You can’t “undo a mistake” when someone is wrongfully incarcerated for twenty years, either. Are you suggesting we should get rid of all criminal penalties since you can’t “undo the mistake”?
Anonymous
Anonymous wrote:
Anonymous wrote:
Anonymous wrote:I don’t know why he had to do this right before Christmas. All these poor families probably struggle with the holidays every single year and he just pour hot fresh pain into their hearts. He is such a scumbag. Such a morally bankrupt horrible man. Literally the complete opposite of the facade he pushed. Just a terrible man.


I know, I was thinking the same thing. No matter what you think about this, why couldn’t he have waited until after the holidays. The timing seems exceptionally cruel, almost deliberately so. It’s as if he hates the families of the victims and wants them to suffer.


You have a distorted perspective. These people are still going to live out their days and die in prison. They just won’t be killed by the government. It’s really nothing to get worked up about.



It is absolutely cruel to make the families of the victims deal with this right before the holidays. Biden could have waited until January and did not. He forced those poor families to have to grapple with this just before the holidays. It is grotesquely cruel behavior from Biden.
Anonymous
Anonymous wrote:
Anonymous wrote:
Anonymous wrote:
Anonymous wrote:
Anonymous wrote:
Anonymous wrote:
Anonymous wrote:Death penalty costs taxpayers more than life w/o parole. Biden saved us money AND did the civilized thing. Win, win.


Just going to ignore that the death penalty is expensive because death penalty opponents make it so?

If the goal is to make things cheaper then we could start with all the resources put into defending horrendous criminals who already received due process.


Every legal mechanism should be available in death penalty cases. If there is a mistake at any step you can’t just undo it. So yeah I fully support legal challenges.

And being provided a defense is a constitutional right.


At trial. And to meet rather low due process standards on appeal. Nothing actually requires the decades of legal process before execution. Again - look at Texas.

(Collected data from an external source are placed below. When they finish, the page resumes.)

-- ==== Sys2Proof/Laws/State.lean ====
section
/-! SUPPORT. Each named update of the state, field by field: what it changes and that it leaves every other field alone. All hold by
rfl, so that no later proof unfolds a record update. -/

namespace Sys2Proof.Machine

open Sys2Proof

/-! ### wr -/

@[simp] theorem wr_pending (s : State) (a : Nat) (v : Word) : (wr s a v).pending = s.pending := rfl
@[simp] theorem wr_out (s : State) (a : Nat) (v : Word) : (wr s a v).out = s.out := rfl
@[simp] theorem wr_now (s : State) (a : Nat) (v : Word) : (wr s a v).now = s.now := rfl
@[simp] theorem wr_t0 (s : State) (a : Nat) (v : Word) : (wr s a v).t0 = s.t0 := rfl
@[simp] theorem wr_free (s : State) (a : Nat) (v : Word) : (wr s a v).free = s.free := rfl
@[simp] theorem wr_access (s : State) (a : Nat) (v : Word) : (wr s a v).access = s.access := rfl
@[simp] theorem wr_root (s : State) (a : Nat) (v : Word) : (wr s a v).root = s.root := rfl
@[simp] theorem wr_ret (s : State) (a : Nat) (v : Word) : (wr s a v).ret = s.ret := rfl
@[simp] theorem wr_start (s : State) (a : Nat) (v : Word) : (wr s a v).start = s.start := rfl
@[simp] theorem wr_seed (s : State) (a : Nat) (v : Word) : (wr s a v).seed = s.seed := rfl
@[simp] theorem wr_lane (s : State) (a : Nat) (v : Word) : (wr s a v).lane = s.lane := rfl
@[simp] theorem wr_pg (s : State) (a : Nat) (v : Word) : (wr s a v).pg = s.pg := rfl
@[simp] theorem wr_pair (s : State) (a : Nat) (v : Word) : (wr s a v).pair = s.pair := rfl
@[simp] theorem wr_member (s : State) (a : Nat) (v : Word) : (wr s a v).member = s.member := rfl
@[simp] theorem wr_pcie (s : State) (a : Nat) (v : Word) : (wr s a v).pcie = s.pcie := rfl
@[simp] theorem wr_flt (s : State) (a : Nat) (v : Word) : (wr s a v).flt = s.flt := rfl
@[simp] theorem wr_hvst (s : State) (a : Nat) (v : Word) : (wr s a v).hvst = s.hvst := rfl
@[simp] theorem wr_mgmt (s : State) (a : Nat) (v : Word) : (wr s a v).mgmt = s.mgmt := rfl
@[simp] theorem wr_fwd (s : State) (a : Nat) (v : Word) : (wr s a v).fwd = s.fwd := rfl
@[simp] theorem wr_qos (s : State) (a : Nat) (v : Word) : (wr s a v).qos = s.qos := rfl
@[simp] theorem wr_land (s : State) (a : Nat) (v : Word) : (wr s a v).land = s.land := rfl
@[simp] theorem wr_rme (s : State) (a : Nat) (v : Word) : (wr s a v).rme = s.rme := rfl
@[simp] theorem wr_hedge (s : State) (a : Nat) (v : Word) : (wr s a v).hedge = s.hedge := rfl
@[simp] theorem wr_rootSt (s : State) (a : Nat) (v : Word) : (wr s a v).rootSt = s.rootSt := rfl
@[simp] theorem wr_pfail (s : State) (a : Nat) (v : Word) : (wr s a v).pfail = s.pfail := rfl
@[simp] theorem wr_brg (s : State) (a : Nat) (v : Word) : (wr s a v).brg = s.brg := rfl
@[simp] theorem wr_scion (s : State) (a : Nat) (v : Word) : (wr s a v).scion = s.scion := rfl
@[simp] theorem wr_pwr (s : State) (a : Nat) (v : Word) : (wr s a v).pwr = s.pwr := rfl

Texas has exonerated 50 people on death row.


Also - do any of those whose sentences were commuted claim to be legally and factually innocent - worthy of exoneration?

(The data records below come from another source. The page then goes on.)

/-! ### The harvest port -/

/-- Settles O26: the branches of each row. -/
theorem harvestFlowAndRecords : Obligations.HarvestFlowAndRecords := by
  refine ⟨fun s t ht => ⟨fun h => ?_, fun h => if_pos (by simp [h])⟩, fun s => ⟨fun h => if_neg (by simp [h]), fun h => if_pos (by simp [h])⟩,
    fun s => ⟨fun h h0 => if_neg (by simp [h, h0]), fun h => if_pos ?_⟩, fun s a b r ha hb => ⟨fun h => ?_, fun h => ?_⟩,
    fun s t u ht hu => ⟨fun h hd => ?_, fun h => if_pos ?_⟩, fun s t ht => ⟨fun h hp => ?_, fun h => if_pos ?_⟩⟩
  · subst ht
    exact if_neg (by simp [h])
  · obtain h | h := h <;> simp [h]
  · subst hb ha
    change execHarvestRecordEnd s = _
    simp only [execHarvestRecordEnd, h]
  · change execHarvestRecordEnd s = _
    simp only [execHarvestRecordEnd, h]
  · subst hu ht
    refine (if_neg (by simp [h, hd])).trans ?_
    simp only [decide_eq_true_eq]
  · obtain h | h := h <;> simp [h]
  · subst ht
    exact (if_neg (by simp [h, hp])).trans (apply_ite _ _ _ _).symm
  · obtain h | h := h <;> simp [h]

end Sys2Proof.Machine
end

section
/-! SUPPORT. Management requests (R53, R67, R71, R94, R521, R534 to R548): when a request is served, refused or put off, the mailboxes, status,
views and counters, provisioning and attestation, and the seed update. -/

namespace Sys2Proof.Machine

open Sys2Proof

/-! ### Serving a request -/

section Serving

variable {s : State} {q : ReqSrc} {code : Nat} {i : Issuers} {rom brace : Bool} {f : State → State}

/-- A request that a brace puts off, or whose turn has not come, stays where it waits. -/
theorem serve_of_waiting (h : (braced s = true ∧ brace = false) ∨ turnOf s q = false) : serve s q code i rom brace f = s := by
  refine if_pos ?_
  obtain ⟨hb, rfl⟩ | ht := h
  · simp [hb]
  · simp [ht]

section Turn

variable (hbrace : braced s = false ∨ brace = true) (hturn : turnOf s q = true)
include hbrace hturn

theorem serve_of_other_issuer (hmay : mayIssue s q i = false) : serve s q code i rom brace f = reply s q code 0x02 [] := by
  refine (if_neg ?_).trans (if_pos (by simp [hmay]))
  obtain hb | rfl := hbrace <;> simp [*]

variable (hmay : mayIssue s q i = true)
include hmay

theorem serve_of_not_serving (h : (rdB s Reg.MGMT_STATUS 1 = false ∧ rom = false) ∨ (serviceCode code = true ∧ inService s = false)) :
    serve s q code i rom brace f = reply s q code 0x07 [] := by
  refine (if_neg ?_).trans ((if_neg (by simp [hmay])).trans (if_pos ?_))
  · obtain hb | rfl := hbrace <;> simp [*]
  · obtain ⟨hfw, rfl⟩ | ⟨hcode, hsvc⟩ := h
    · simp [hfw]
    · simp [hcode, hsvc]

/-- A request carried out, on the state in which it has begun. -/
theorem serve_of_serving (hrom : rdB s Reg.MGMT_STATUS 1 = true ∨ rom = true) (hsvc : serviceCode code = false ∨ inService s = true) :
    serve s q code i rom brace f = f (beginReq s q) := by
  refine (if_neg ?_).trans ((if_neg (by simp [hmay])).trans (if_neg ?_))
  · obtain hb | rfl := hbrace <;> simp [*]
  · obtain hrom | rfl := hrom <;> obtain hsvc | hsvc := hsvc <;> simp [*]

end Turn
end Serving

/-- Every request of the table is handed to `serve` with its source, its code, its issuers and what it is served in. -/
theorem exec_request {c : Instr} {r : Request} (hr : requestOf c = some r) {s : State} (hatt : s.mgmt.attWait = none)
    (hwarm : ∀ q, c = .warmReset q → braceHolds s = false) :
    ∃ f, exec c s = .next (serve s r.src r.code r.who r.rom r.brace f) := by
  unfold requestOf at hr
  split at hr
  case h_4 q =>
    obtain rfl := Option.some.inj hr
    exact ⟨_, if_neg (by simp [hwarm q rfl])⟩
  case h_35 =>
    obtain rfl := Option.some.inj hr
    exact ⟨_, if_neg (by simp [hatt])⟩
  case h_36 => cases hr
  all_goals
    obtain rfl := Option.some.inj hr
    exact ⟨_, rfl⟩

theorem seedServe_of_waiting {s : State} {q : ReqSrc} (h : s.seed.updPending ≠ none ∨ braced s = true ∨ turnOf s q = false) (code : Nat)
    (f : State → State) : seedServe s q code f = s := by
  unfold seedServe
  split
  · rfl
  · rename_i hidle
    refine serve_of_waiting ?_
    obtain h | h | h := h
    · exact absurd (Option.isSome_iff_ne_none.mpr h) hidle
    · exact .inl ⟨h, rfl⟩
    · exact .inr h

theorem seedServe_of_other_issuer {s : State} {q : ReqSrc} (hidle : s.seed.updPending = none) (hbrace : braced s = false)
    (hturn : turnOf s q = true) (hmay : mayIssue s q { m := !(seedOpen s), b := true } = false) (code : Nat) (f : State → State) :
    seedServe s q code f = reply s q code 0x02 [] :=
  (if_neg (by simp [hidle])).trans (serve_of_other_issuer (.inl hbrace) hturn hmay)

Commuted and exonerated are two different things.


Yes, big people are justifying Biden’s (or who ever is actually acting as President’s) actions by straw men arguments about court processes and innocent people being put to death. These 37 men are all guilty murderers.
Anonymous
Anonymous wrote:
Anonymous wrote:
Anonymous wrote:
Anonymous wrote:I don’t know why he had to do this right before Christmas. All these poor families probably struggle with the holidays every single year and he just pour hot fresh pain into their hearts. He is such a scumbag. Such a morally bankrupt horrible man. Literally the complete opposite of the facade he pushed. Just a terrible man.

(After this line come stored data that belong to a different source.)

-- ==== Sys2Proof/Word.lean ====
section
/-!
DEFINITION. The word types of the block and nothing else.

Rule R7 of spec/00_scope.md: `u4`, `u8`, `u16`, `u32` are unsigned values of that many bits and arithmetic is over
`Int` unless a width is written.
-/

namespace Sys2Proof

/-- `u4`, a nibble on the LCD data lines (R7, R66). -/
abbrev Nibble := BitVec 4

/-- `u8`, a register, a bus byte or a packet byte (R7). -/
abbrev Byte := BitVec 8

/-- `u32`, a duration in milliseconds (R27, R29). -/
abbrev Word32 := BitVec 32

end Sys2Proof
end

I know, I was thinking the same thing. No matter what you think about this, why couldn’t he have waited until after the holidays. The timing seems exceptionally cruel, almost deliberately so. It’s as if he hates the families of the victims and wants them to suffer.


You have a distorted perspective. These people are still going to live out their days and die in prison. They just won’t be killed by the government. It’s really nothing to get worked up about.



It is absolutely cruel to make the families of the victims deal with this right before the holidays. Biden could have waited until January and did not. He forced those poor families to have to grapple with this just before the holidays. It is grotesquely cruel behavior from Biden.